- **EXERCISE**
Up to and including the line containing "only [modPort, setPort_mem]", retype each line of the listing below exactly, beginning with the first.

- **SUPPLIED MATERIAL**
/-! ### modPort -/

@[simp] theorem modPort_pending (p : Nat) (f : PortS → PortS) (s : State) : (modPort p f s).pending = s.pending := by simp only [modPort, setPort_pending]
@[simp] theorem modPort_regs (p : Nat) (f : PortS → PortS) (s : State) : (modPort p f s).regs = s.regs := by simp only [modPort, setPort_regs]
@[simp] theorem modPort_setup (p : Nat) (f : PortS → PortS) (s : State) : (modPort p f s).setup = s.setup := by simp only [modPort, setPort_setup]
@[simp] theorem modPort_mem (p : Nat) (f : PortS → PortS) (s : State) : (modPort p f s).mem = s.mem := by simp only [modPort, setPort_mem]
@[simp] theorem modPort_scr (p : Nat) (f : PortS → PortS) (s : State) : (modPort p f s).scr = s.scr := by simp only [modPort, setPort_scr]
@[simp] theorem modPort_hbm (p : Nat) (f : PortS → PortS) (s : State) : (modPort p f s).hbm = s.hbm := by simp only [modPort, setPort_hbm]
@[simp] theorem modPort_host (p : Nat) (f : PortS → PortS) (s : State) : (modPort p f s).host = s.host := by simp only [modPort, setPort_host]
@[simp] theorem modPort_icu (p : Nat) (f : PortS → PortS) (s : State) : (modPort p f s).icu = s.icu := by simp only [modPort, setPort_icu]
@[simp] theorem modPort_tiles (p : Nat) (f : PortS → PortS) (s : State) : (modPort p f s).tiles = s.tiles := by simp only [modPort, setPort_tiles]
@[simp] theorem modPort_rings (p : Nat) (f : PortS → PortS) (s : State) : (modPort p f s).rings = s.rings := by simp only [modPort, setPort_rings]
@[simp] theorem modPort_loads (p : Nat) (f : PortS → PortS) (s : State) : (modPort p f s).loads = s.loads := by simp only [modPort, setPort_loads]
@[simp] theorem modPort_checks (p : Nat) (f : PortS → PortS) (s : State) : (modPort p f s).checks = s.checks := by simp only [modPort, setPort_checks]
@[simp] theorem modPort_checkAt (p : Nat) (f : PortS → PortS) (s : State) : (modPort p f s).checkAt = s.checkAt := by simp only [modPort, setPort_checkAt]
@[simp] theorem modPort_stones (p : Nat) (f : PortS → PortS) (s : State) : (modPort p f s).stones = s.stones := by simp only [modPort, setPort_stones]
@[simp] theorem modPort_rows (p : Nat) (f : PortS → PortS) (s : State) : (modPort p f s).rows = s.rows := by simp only [modPort, setPort_rows]
@[simp] theorem modPort_clk (p : Nat) (f : PortS → PortS) (s : State) : (modPort p f s).clk = s.clk := by simp only [modPort, setPort_clk]
@[simp] theorem modPort_boot (p : Nat) (f : PortS → PortS) (s : State) : (modPort p f s).boot = s.boot := by simp only [modPort, setPort_boot]
@[simp] theorem modPort_pwr (p : Nat) (f : PortS → PortS) (s : State) : (modPort p f s).pwr = s.pwr := by simp only [modPort, setPort_pwr]
@[simp] theorem modPort_out (p : Nat) (f : PortS → PortS) (s : State) : (modPort p f s).out = s.out := by simp only [modPort, setPort_out]
@[simp] theorem modPort_freeCtr (p : Nat) (f : PortS → PortS) (s : State) : (modPort p f s).freeCtr = s.freeCtr := by simp only [modPort, setPort_freeCtr]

- **EXPECTED OUTPUT**
/-! ### modPort -/

@[simp] theorem modPort_pending (p : Nat) (f : PortS → PortS) (s : State) : (modPort p f s).pending = s.pending := by simp only [modPort, setPort_pending]
@[simp] theorem modPort_regs (p : Nat) (f : PortS → PortS) (s : State) : (modPort p f s).regs = s.regs := by simp only [modPort, setPort_regs]
@[simp] theorem modPort_setup (p : Nat) (f : PortS → PortS) (s : State) : (modPort p f s).setup = s.setup := by simp only [modPort, setPort_setup]
@[simp] theorem modPort_mem (p : Nat) (f : PortS → PortS) (s : State) : (modPort p f s).mem = s.mem := by simp only [modPort, setPort_mem]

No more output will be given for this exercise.